The company has an exclusive license under the MedImmune Agreement to granted patents and pending patent applications in the United States and numerous other jurisdictions relating to mavrilimumab. These patents and patent applications cover mavrilimumab as a composition of matter and its use. As of December 31, 2023, the patent rights in-licensed under the MedImmune Agreement relating to the company’s program include three granted patents in the United States and 113 patents granted in other jurisdictions, including Canada, Australia and selected countries in Europe and Asia. In addition, the patent rights in licensed under the MedImmune Agreement relating to its program include patent applications that are pending in the United States, Europe, Canada, and selected countries in Asia and Latin America.

Other Intellectual Property

In addition to the above, the company maintains certain other intellectual property, including trademarks and know-how, related to its pre-clinical development and broader Kiniksa brand.

Research and Development

Research and development expenses were $76.1 million for the year ended December 31, 2023.

Government Regulation

The company is subject to federal laws, including the Medicaid Drug Rebate Program (the MDRP).
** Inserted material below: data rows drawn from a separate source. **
/-! ## The tack plane, the host, links, boot and power -/

/-- A packet of reads (bit 39 clear) or a reply for column `x` and row `y`. -/
def pkt (x y cmd : Nat) (reply west : Bool) : W64 := BitVec.ofNat 64 (x * 2 ^ 60 + y * 2 ^ 56 + (if reply then 2 ^ 39 else 0) + (if west then 2 ^ 38 else 0) + cmd * 2 ^ 32)
def tackS (h : W64) (l : List W64) : State := { tS with tack := [(20, { bufs := [(false, 4, h :: l)] })] }
theorem test_tack_east : let s := tackS (pkt 9 3 0 false false) [0x301018]
    tackNext 20 1 = some 21 ∧ after (.tackPacket 20 false) s (fun t => (mgetD t.tack 20 {}).bufs == [] && (mgetD t.tack 21 {}).bufs.length == 1) = true := by decide
theorem test_tack_full : let s := { tackS (pkt 9 3 0 false false) [] with tack := [(20, { bufs := [(false, 4, [pkt 9 3 0 false false])] }), (21, { bufs := [(false, 3, List.replicate 12 0)] })] }
    12 ≤ (mgetD s.tack 21 {}).held false 3 ∧ after (.tackPacket 20 false) s (fun t => t.tack == s.tack) = true := by decide
theorem test_tack_turn : after (.tackPacket 20 false) (tackS (pkt 1 3 0 false true) []) (fun t => ((mgetD t.tack 20 {}).bufs.map (fun b => (b.1, b.2.1))) == [(true, 4)]) = true := by decide
theorem test_tack_reply : after (.tackPacket 20 false) (tackS (pkt 5 1 0 true false) [7]) (fun t => t.out == [.reply 0 [7]]) = true := by decide
theorem test_tack_read : let s := tackS (pkt 5 1 0 false false) [BitVec.ofNat 64 (2 ^ 40 + 0x301018)]
    (s.winReads 0x301018 1).isSome = true ∧ after (.tackPacket 20 false) s (fun t => ((mgetD t.tack 20 {}).bufs.map (fun b => (b.1, b.2.1, b.2.2.length))) == [(true, 4, 2)]) = true := by decide
/-- The same state with the service rail on. -/
def railed (s : State) : State := { s with boot := { s.boot with rail := true } }
theorem test_register_write : after (.registerWrite 0x301020 [5]) (railed tS) (fun t => t.sched.win.args.get 1 == 5 && t.out == [.reply 0 []]) = true ∧
    after (.registerWrite 0x301021 [5]) (railed tS) (fun t => t.out == [.reply 1 []]) = true ∧ after (.registerWrite 0x301020 [5]) tS (fun t => t == tS) = true := by decide
theorem test_write_wdog : let s := railed (rS (heldReg 0x42))
    after (.registerWrite 16 [0]) s (fun t => t.fr.d.wdogNew == some (2 ^ 20) && t.fr.d.wdog == s.fr.d.wdog) = true ∧
      after (.registerWrite 24 [2 ^ 33 - 1]) s (fun t => t.fr.d.plimNew == some (2 ^ 32)) = true ∧
      after (.registerWrite 16 [0]) (railed tS) (fun t => t == { railed tS with out := [.reply 1 []] }) = true := by decide
theorem test_limits_from_thaw : let s := rS { heldReg 0x42 with d := { (heldReg 0x42).d with wdogNew := some (2 ^ 21) } }
    after (.thaw 0) s (fun t => t.fr.d.wdog == 2 ^ 21 && t.fr.d.wdogNew == none) = true := by decide
theorem test_write_partition : after (.registerWrite 0x100048 [0x5fff]) (railed tS) (fun t => t.partRoot 1 == 0x5000) = true ∧
    after (.registerWrite 0x100068 [0xff]) (railed tS) (fun t => t.part 1 5 == 0x1f) = true ∧
    (railed tS).regions.any (fun r => r.2.d.state != 0 && r.2.d.part == 0) = true ∧ (railed tS).regions.any (fun r => r.2.d.state != 0 && r.2.d.part == 1) = false ∧
    after (.registerWrite 0x100028 [1]) (railed tS) (fun t => t == { railed tS with out := [.reply 1 []] }) = true := by decide
def hostS : State := { spS with boot := { spS.boot with rail := true }, near := [(0x3ffffe, 5)], regions := [] }
theorem test_host_read : hostS.hartUp 0 = true ∧ after (.hostAccess 0 false (0x20000000000 + 0x3ffffe) 1 []) hostS (fun t => t.out == [.reply 0 [5]]) = true := by decide
theorem test_host_read_poison : let s := { hostS with nearP := [(0x3ffffe, ⟨6, 0⟩)] }
    (firstPoison s.nearP 0x3ffffe 1).isSome = true ∧ after (.hostAccess 0 false (0x20000000000 + 0x3ffffe) 1 []) s (fun t => .reply 2 [] ∈ t.out) = true := by decide
theorem test_host_write : after (.hostAccess 0 true (0x20000000000 + 0x3ffffe) 2 [0, 7]) hostS (fun t => t.near == [(0x3fffff, 7)]) = true ∧
    (hostS.memAccess true (0x20000000000 + 0x3fffff) 1 0xff [7]).map (fun q => q.1.near) = some [(0x3ffffe, 5), (0x3fffff, 7)] := by decide
/-- The IOMMU's answer is free: each of its values leads somewhere. -/
theorem test_dma (a : Nat) (h : Config.iommu hostS.free a = none) : exec (.dmaWrite .west a [7]) hostS =
    .next { hostS with free := hostS.free + 1, out := [.report 7 a] } := by
  have hr : hostS.boot.rail = true := rfl
  have hw : hostS.sched.westUp = true := rfl
  have ho : hostS.out = [] := rfl
  simp [exec, execDmaWrite, runDma, State.fresh, State.send, h, hr, hw, ho]
theorem test_host_far : hostS.readFpa 0x2000 1 = some [0] ∧ (hostS.writeFpa 0x2000 [9] 6 0).isSome = true ∧
    after (.hostAccess 0 true (0x100000000000 + 0x2000) 1 [9]) hostS (fun t => t.far == [(0x2000, 9)]) = true := by decide
theorem test_host_far_lost : let s := { hostS with hdies := { lost := [0] } }
    s.readFpa 0x2000 1 = none ∧ after (.hostAccess 0 false (0x100000000000 + 0x2000) 1 []) s (fun t => .reply 2 [] ∈ t.out) = true := by decide
theorem test_dma_without_rail : after (.dmaWrite .west (0x20000000000 + 0x3fffff) [7]) { hostS with boot := { hostS.boot with rail := false } } (fun t => t.near == hostS.near) = true := by decide
theorem test_host_hole : after (.hostAccess 0 false 0xc0000000000 8 []) hostS (fun t => .reply 2 [] ∈ t.out) = true := by decide
def portReg : Region :=
  { tReg with
    d := { tReg.d with npkg := 2, band := 3, wid := 8, hgt := 64 }
    routes := [(1, { sx := 0, sy := 63, dx := 0, dy := 0, dp := 1, order := 1, ch := 0, width := 24, h := 0, d := 2, f := 1 })] }
/-- A region that crosses the north port of column 0. -/
def portS (p : Port) : State := { rS portReg with ports := [(12, p)] }
theorem test_link_down : (portS {}).fr.usesPort 12 = true ∧ after (.linkDown 12) (portS { up := true }) (fun t => !(t.port 12).up && codeOf t == [(0x50, 13)]) = true ∧
    after (.linkDown 12) (portS {}) (fun t => t == portS {}) = true := by decide +kernel
theorem test_counter_exhausted : after (.counterExhausted 12 true) (portS { up := true, ctrIn := 2 ^ 40 }) (fun t => !(t.port 12).up) = true := by decide +kernel
def railS : State := { tS with boot := { rail := true } }
theorem test_link_training : railS.trainable 23 = true ∧ after (.linkTraining 23 100 false true) railS (fun t => (t.port 23).up && (t.port 23).lfab == 106 && decide (1 ≤ (t.port 23).keyset)) = true := by decide +kernel
theorem test_sync_pulse : after (.syncPulse true) tS (fun t => t == tS) = true ∧ after (.syncPulse false) { tS with ports := [(3, { up := true })] } (fun t => !(t.port 3).up) = true := by decide +kernel
/-- The same region with a copy whose chunk comes in by that port. -/
def linkS (p : Port) : State :=
  { rS { portReg with plans := [{ tPlan with
      chans := [(0, 2 ^ 16 + 2 * 12 + 1, 1)], ranks := [{ engine := 0, base := 0, words := 1, writes := [{ due := 105, window := none, addr := 0, chunk := {}, src := some 0 }] }] }] }
    with ports := [(12, p)] }
theorem test_group_witness : let p : Port := { up := true, prot := true }
    (linkS p).port 12 = p ∧ (∀ n data tag, p.tagGood n data tag = false) ∧ (linkS p).crosses (linkS p).fr 12 = true ∧ (linkS p).portUsers 12 = [0] ∧ (portS p).coming (portS p).fr 12 = [] ∧ (linkS p).coming (linkS p).fr 12 ≠ [] ∧
      after (.fabricGroupReceive 12 [] 0) (portS p) (fun t => (t.port 12).ctrIn == 0) = true :=
  ⟨by decide +kernel, fun _ _ _ => rfl, by decide +kernel, by decide +kernel, by decide +kernel, by decide +kernel, by decide +kernel⟩
theorem test_group_integrity : let p : Port := { up := true, prot := true }
    after (.fabricGroupReceive 12 (List.replicate 1280 0) 0) (portS p) (fun t => codeOf t == [] && (t.port 12).ctrIn == 1) = true ∧
      after (.fabricGroupReceive 12 (List.replicate 1280 0) 0) (portS { p with nextIn := some 7, atIn := 1 }) (fun t => t.port 12 == { p with actIn := some 7, epochIn := 1, atIn := 1 }) = true := by
  decide +kernel
theorem test_keys : after (.keyInstall 12 true ⟨7, 5⟩) railS (fun t => t == railS) = true ∧
    after (.keyInstall 12 true ⟨7, 5⟩) { railS with boot := { rail := true, east := { serving := true, boot := 8, session := true } } } (fun t => (t.port 12).nextIn == some 7 && (t.port 12).atIn == 5) = true ∧
    after (.keySwitch 12 true) (portS { nextIn := some 7, ctrIn := 5, atIn := 5, epochIn := 2 }) (fun t => t.port 12 == { actIn := some 7, atIn := 5, epochIn := 3 }) = true ∧
    after (.keySwitch 12 true) (portS { nextIn := some 7, ctrIn := 4, atIn := 5 }) (fun t => t.port 12 == { nextIn := some 7, ctrIn := 4, atIn := 5 }) = true ∧
    after (.keySwitch 12 false) (portS { nextOut := some 7, ctrOut := 5, atOut := 5 }) (fun t => t.port 12 == { actOut := some 7, atOut := 5, epochOut := 1 }) = true := by decide
theorem test_recovery : let s := { tS with boot := { rail := true, verified := true, west := { boot := 2 }, east := { serving := true, boot := 8 } } }
    (s.boot.sp .west).boot = 2 ∧ (s.boot.sp .east).boot = 8 ∧ s.boot.verified = true := by decide
theorem test_recovery_unverified : let s := { tS with boot := { rail := true, west := { boot := 2 }, east := { boot := 2 } } }
    after (.recoveryProvision .west) s (fun t => t.boot.west == { boot := 1 } && t.boot.east == { boot := 2 }) = true := by decide
theorem test_rail_off : let s := { spS with boot := { spS.boot with rail := true, minSvn := 3 }, near := [(1, 1)] }
    after .serviceRailOff s (fun t => t.cores == [] && t.near == [] && t.boot.minSvn == 3 && !t.boot.rail && t.pcyc == 100) = true ∧
      after .coolantFault s (fun t => t.regions == [] && t.boot.minSvn == 3) = true := by decide
theorem test_svn : after (.svnRaise 4) spS (fun t => t.boot.minSvn == 4) = true ∧ (spS.measured 5).map List.length = some 1 ∧
    after (.attestationRequest .east (.measurements 6 false)) spS (fun t => t.out == [.report 9 6]) = true ∧
    after (.attestationRequest .east (.keyExchange [])) spS (fun t => t.boot.east.session && t.out.length == 2) = true ∧
    after (.attestationRequest .east .endSession) spS (fun t => t == spS) = true := by decide
theorem test_ease : let s := rS (heldReg 0x42)
    s.onHot none = [0] ∧ s.onHot (some (2 ^ 37)) = [0] ∧ s.onHot (some (2 ^ 37 + 2 ^ 32)) = [] ∧
    after (.easeUp none) s (fun t => t.fr.d.ease == 1) = true ∧ after (.easeUp (some (2 ^ 37))) tS (fun t => t.fr.d.ease == 0 && codeOf t == [(0x73, 1)]) = true := by decide
theorem test_ease_down : let s := rS { heldReg 0x42 with d := { (heldReg 0x42).d with ease := 1 } }
    s.loadK s.fr ≤ 1 ∧ after (.easeDown (some (2 ^ 37))) s (fun t => t.fr.d.ease == 0) = true := by decide
theorem test_thermal : after (.thermalPreempt (2 ^ 37)) tS (fun t => t.fr.d.state == 6 && t.fr.pl.reason == 5) = true ∧
    after (.thermalPreempt (2 ^ 37)) (rS { tReg with d := { tReg.d with save := 0x40000 } }) (fun t => t.fr.pre.req == some 100) = true := by decide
The company’s products are eligible to be reimbursed by Medicaid. Medicaid is a joint federal and state program that is administered by the states for low-income and disabled beneficiaries. Under the MDRP, participating manufacturers are required to pay a rebate for each unit of product reimbursed under the state Medicaid programs. The amount of the rebate for each product is set by law and depends in part on the prices at which its products are sold to certain other purchasers and may be subject to an additional discount if certain pricing increases more than inflation.

History

Kiniksa Pharmaceuticals, Ltd. was founded in 2015. The company was incorporated under the laws of Bermuda in 2015.